## Information
-- ==== Sys2Proof/Syntax.lean ====
section
/-! DEFINITION. The instructions: one constructor per row of the opcode table (R83, R87). -/

namespace Sys2Proof

/-- The idle policy of R31: what a packet boundary with no queued slot does. -/
inductive IdlePolicy where
  | disable
  | loop
  deriving DecidableEq, Repr, Inhabited

/-- The rows of the opcode table. The first four are command words; the last has no encoding and is started by the timer's
update event (R87). -/
inductive Instr where
  /-- `CONFIGURE`, format FC (R103). -/
  | configure (pol : IdlePolicy)
  /-- `LOAD_PATTERN`, format FL (R106): `n` cells from STAGE. -/
  | loadPattern (n : Nat)
  /-- `ENABLE_TRACK`, format F0 (R110). -/
  | enableTrack
  /-- `DISABLE_TRACK`, format F0 (R111). -/
  | disableTrack
  /-- `SCHED_STEP`, row of format EVENT (R130). -/
  | schedStep
  deriving DecidableEq, Repr, Inhabited

end Sys2Proof
end

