/-- R90, R168, R169: QUEUE of 2 to 79 valid cells has its accesses, three for each cell and one command; run one by one, with
no other agent's move between them, they leave the cells in the claimed slot, handed to the timer if the packet was complete
and queued otherwise. "No other agent's move" is said of the model's agenda (log 5): it names no agent but the host, or is
empty, where the default order of log 5 gives the host its turns because no event is pending. -/
def Obligations.QueueLoadsThePattern : Prop :=
  ∀ cells : List BitCell, 2 ≤ cells.length → cells.length ≤ 79 → (∀ c ∈ cells, validCell c = true) →
    ∃ accs, queue cells = .ok accs ∧ accs.length = 3 * cells.length + 1 ∧
    ∀ (s : State) (sl : Slot), s.host = accs → (∀ m ∈ s.agenda, m = .host) → s.evtPending = false → s.fault = 0 →
      s.Claims sl →
    ∃ t, runSteps (3 * cells.length + 1) s = .next t ∧ t.host = [] ∧ t.result = .ok ∧ t.fault = 0 ∧
      (∀ i, i < cells.length → t.cell sl.buf i = cells.getD i BitCell.zero) ∧
      t.cell sl.buf cells.length = BitCell.zero ∧
      (s.pktComplete = true → t.curBuf = sl.buf ∧ t.curIdx = 1 ∧ t.trackEn = true ∧ t.pktComplete = false ∧
        (⟨t.tmrP, t.tmrQ, t.tmrR⟩ : BitCell) = cells.getD 0 BitCell.zero) ∧
      (s.pktComplete = false → t.curBuf = s.curBuf ∧ t.curIdx = s.curIdx ∧ t.trackEn = s.trackEn ∧
        t.pktComplete = false ∧ t.tmrP = s.tmrP ∧ t.tmrQ = s.tmrQ ∧ t.tmrR = s.tmrR)

/-- R90, R113: a read of POLL_AVAIL completes in every state and changes nothing but the data returned, and the host leaves
the loop after it iff a slot is free. -/
def Obligations.PollEndsWhenASlotIsFree : Prop :=
  ∀ (s : State) (rest : List Access), ∃ t, access pollRead s = .next t ∧ t = { s with busRdata := t.busRdata } ∧
    ((s.isFree .a = true ∨ s.isFree .b = true) → pollNext t.busRdata rest = rest) ∧
    (s.isFree .a = false → s.isFree .b = false → pollNext t.busRdata rest = pollRead :: rest)

/-- R89, R90, R168: QUEUE of up to 127 cells is three writes for each cell, at the offsets and in the order of STAGE, then the
command word of `LOAD_PATTERN n`; the bus accepts those of the 80 cells that STAGE holds and refuses those of any cell beyond
(R55, R59). With more cells there is no `LOAD_PATTERN n`, and the result is INVALID_LENGTH (log 11). `loadPrebuiltPattern` is
QUEUE. -/
def Obligations.QueueExpandsByLength : Prop :=
  ∀ cells : List BitCell, loadPrebuiltPattern cells = queue cells ∧
    (cells.length ≤ 127 → ∃ accs, queue cells = .ok accs ∧ accs.length = 3 * cells.length + 1 ∧
      accs[3 * cells.length]? = some (.write 0x000 .word (BitVec.ofNat 32 (16 * cells.length + 2))) ∧
      ∀ i c, cells[i]? = some c →
        (accs[3 * i]? = some (.write (BitVec.ofNat 12 (0x100 + 16 * i)) .word c.period) ∧
          accs[3 * i + 1]? = some (.write (BitVec.ofNat 12 (0x104 + 16 * i)) .word c.pulse) ∧
          accs[3 * i + 2]? = some (.write (BitVec.ofNat 12 (0x108 + 16 * i)) .word c.rep)) ∧
        ∀ a j, accs[3 * i + j]? = some a → j < 3 →
          (i < 80 → ∃ r, a.target = .ok r) ∧ (80 ≤ i → a.target = .error .unmappedAccess)) ∧
    (127 < cells.length → queue cells = .error .invalidLength)
end

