/-! What selectNext leaves alone. -/

@[simp] theorem State.selectNext_cfg (s : State) : (s.selectNext).cfg = s.cfg := by
  unfold State.selectNext; split_ifs <;> simp
@[simp] theorem State.selectNext_slotA (s : State) : (s.selectNext).slotA = s.slotA := by
  unfold State.selectNext; split_ifs <;> simp
@[simp] theorem State.selectNext_slotB (s : State) : (s.selectNext).slotB = s.slotB := by
  unfold State.selectNext; split_ifs <;> simp
@[simp] theorem State.selectNext_idle (s : State) : (s.selectNext).idle = s.idle := by
  unfold State.selectNext; split_ifs <;> simp
@[simp] theorem State.selectNext_stage (s : State) : (s.selectNext).stage = s.stage := by
  unfold State.selectNext; split_ifs <;> simp
@[simp] theorem State.selectNext_dbgOut (s : State) : (s.selectNext).dbgOut = s.dbgOut := by
  unfold State.selectNext; split_ifs <;> simp
@[simp] theorem State.selectNext_evtPending (s : State) : (s.selectNext).evtPending = s.evtPending := by
  unfold State.selectNext; split_ifs <;> simp
@[simp] theorem State.selectNext_idlePolicy (s : State) : (s.selectNext).idlePolicy = s.idlePolicy := by
  unfold State.selectNext; split_ifs <;> simp
@[simp] theorem State.selectNext_result (s : State) : (s.selectNext).result = s.result := by
  unfold State.selectNext; split_ifs <;> simp
@[simp] theorem State.selectNext_fault (s : State) : (s.selectNext).fault = s.fault := by
  unfold State.selectNext; split_ifs <;> simp
@[simp] theorem State.selectNext_tmrP (s : State) : (s.selectNext).tmrP = s.tmrP := by
  unfold State.selectNext; split_ifs <;> simp
@[simp] theorem State.selectNext_tmrQ (s : State) : (s.selectNext).tmrQ = s.tmrQ := by
  unfold State.selectNext; split_ifs <;> simp
@[simp] theorem State.selectNext_tmrR (s : State) : (s.selectNext).tmrR = s.tmrR := by
  unfold State.selectNext; split_ifs <;> simp
@[simp] theorem State.selectNext_tmrWr (s : State) : (s.selectNext).tmrWr = s.tmrWr := by
  unfold State.selectNext; split_ifs <;> simp
@[simp] theorem State.selectNext_busRdata (s : State) : (s.selectNext).busRdata = s.busRdata := by
  unfold State.selectNext; split_ifs <;> simp
@[simp] theorem State.selectNext_act (s : State) : (s.selectNext).act = s.act := by
  unfold State.selectNext; split_ifs <;> simp
@[simp] theorem State.selectNext_host (s : State) : (s.selectNext).host = s.host := by
  unfold State.selectNext; split_ifs <;> simp
@[simp] theorem State.selectNext_agenda (s : State) : (s.selectNext).agenda = s.agenda := by
  unfold State.selectNext; split_ifs <;> simp
@[simp] theorem State.selectNext_freeIdx (s : State) : (s.selectNext).freeIdx = s.freeIdx := by
  unfold State.selectNext; split_ifs <;> simp

/-! What packetBoundary leaves alone. -/

@[simp] theorem State.packetBoundary_cfg (s : State) : (s.packetBoundary).cfg = s.cfg := by
  unfold State.packetBoundary; split <;> simp
@[simp] theorem State.packetBoundary_idle (s : State) : (s.packetBoundary).idle = s.idle := by
  unfold State.packetBoundary; split <;> simp
@[simp] theorem State.packetBoundary_stage (s : State) : (s.packetBoundary).stage = s.stage := by
  unfold State.packetBoundary; split <;> simp
@[simp] theorem State.packetBoundary_dbgOut (s : State) : (s.packetBoundary).dbgOut = s.dbgOut := by
  unfold State.packetBoundary; split <;> simp
@[simp] theorem State.packetBoundary_evtPending (s : State) : (s.packetBoundary).evtPending = s.evtPending := by
  unfold State.packetBoundary; split <;> simp
@[simp] theorem State.packetBoundary_idlePolicy (s : State) : (s.packetBoundary).idlePolicy = s.idlePolicy := by
  unfold State.packetBoundary; split <;> simp
@[simp] theorem State.packetBoundary_result (s : State) : (s.packetBoundary).result = s.result := by
  unfold State.packetBoundary; split <;> simp
@[simp] theorem State.packetBoundary_fault (s : State) : (s.packetBoundary).fault = s.fault := by
  unfold State.packetBoundary; split <;> simp
@[simp] theorem State.packetBoundary_tmrP (s : State) : (s.packetBoundary).tmrP = s.tmrP := by
  unfold State.packetBoundary; split <;> simp
@[simp] theorem State.packetBoundary_tmrQ (s : State) : (s.packetBoundary).tmrQ = s.tmrQ := by
  unfold State.packetBoundary; split <;> simp
@[simp] theorem State.packetBoundary_tmrR (s : State) : (s.packetBoundary).tmrR = s.tmrR := by
  unfold State.packetBoundary; split <;> simp
@[simp] theorem State.packetBoundary_tmrWr (s : State) : (s.packetBoundary).tmrWr = s.tmrWr := by
  unfold State.packetBoundary; split <;> simp
@[simp] theorem State.packetBoundary_busRdata (s : State) : (s.packetBoundary).busRdata = s.busRdata := by
  unfold State.packetBoundary; split <;> simp
@[simp] theorem State.packetBoundary_act (s : State) : (s.packetBoundary).act = s.act := by
  unfold State.packetBoundary; split <;> simp
@[simp] theorem State.packetBoundary_host (s : State) : (s.packetBoundary).host = s.host := by
  unfold State.packetBoundary; split <;> simp
@[simp] theorem State.packetBoundary_agenda (s : State) : (s.packetBoundary).agenda = s.agenda := by
  unfold State.packetBoundary; split <;> simp
@[simp] theorem State.packetBoundary_freeIdx (s : State) : (s.packetBoundary).freeIdx = s.freeIdx := by
  unfold State.packetBoundary; split <;> simp

/-! What playCell leaves alone. -/

@[simp] theorem State.playCell_cfg (s : State) : (s.playCell).cfg = s.cfg := by
  simp [State.playCell]
@[simp] theorem State.playCell_idle (s : State) : (s.playCell).idle = s.idle := by
  simp [State.playCell]
@[simp] theorem State.playCell_stage (s : State) : (s.playCell).stage = s.stage := by
  simp [State.playCell]
@[simp] theorem State.playCell_idlePolicy (s : State) : (s.playCell).idlePolicy = s.idlePolicy := by
  simp [State.playCell]
@[simp] theorem State.playCell_result (s : State) : (s.playCell).result = s.result := by
  simp [State.playCell]
@[simp] theorem State.playCell_fault (s : State) : (s.playCell).fault = s.fault := by
  simp [State.playCell]
@[simp] theorem State.playCell_busRdata (s : State) : (s.playCell).busRdata = s.busRdata := by
  simp [State.playCell]
@[simp] theorem State.playCell_act (s : State) : (s.playCell).act = s.act := by
  simp [State.playCell]
@[simp] theorem State.playCell_host (s : State) : (s.playCell).host = s.host := by
  simp [State.playCell]
@[simp] theorem State.playCell_agenda (s : State) : (s.playCell).agenda = s.agenda := by
  simp [State.playCell]
@[simp] theorem State.playCell_freeIdx (s : State) : (s.playCell).freeIdx = s.freeIdx := by
  simp [State.playCell]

## Goal of the exercise
Scan the entries for the word "rest". Report each line that has it.

## Result of the task
  ∀ (s : State) (rest : List Access), ∃ t, access pollRead s = .next t ∧ t = { s with busRdata := t.busRdata } ∧
    ((s.isFree .a = true ∨ s.isFree .b = true) → pollNext t.busRdata rest = rest) ∧
    (s.isFree .a = false → s.isFree .b = false → pollNext t.busRdata rest = pollRead :: rest)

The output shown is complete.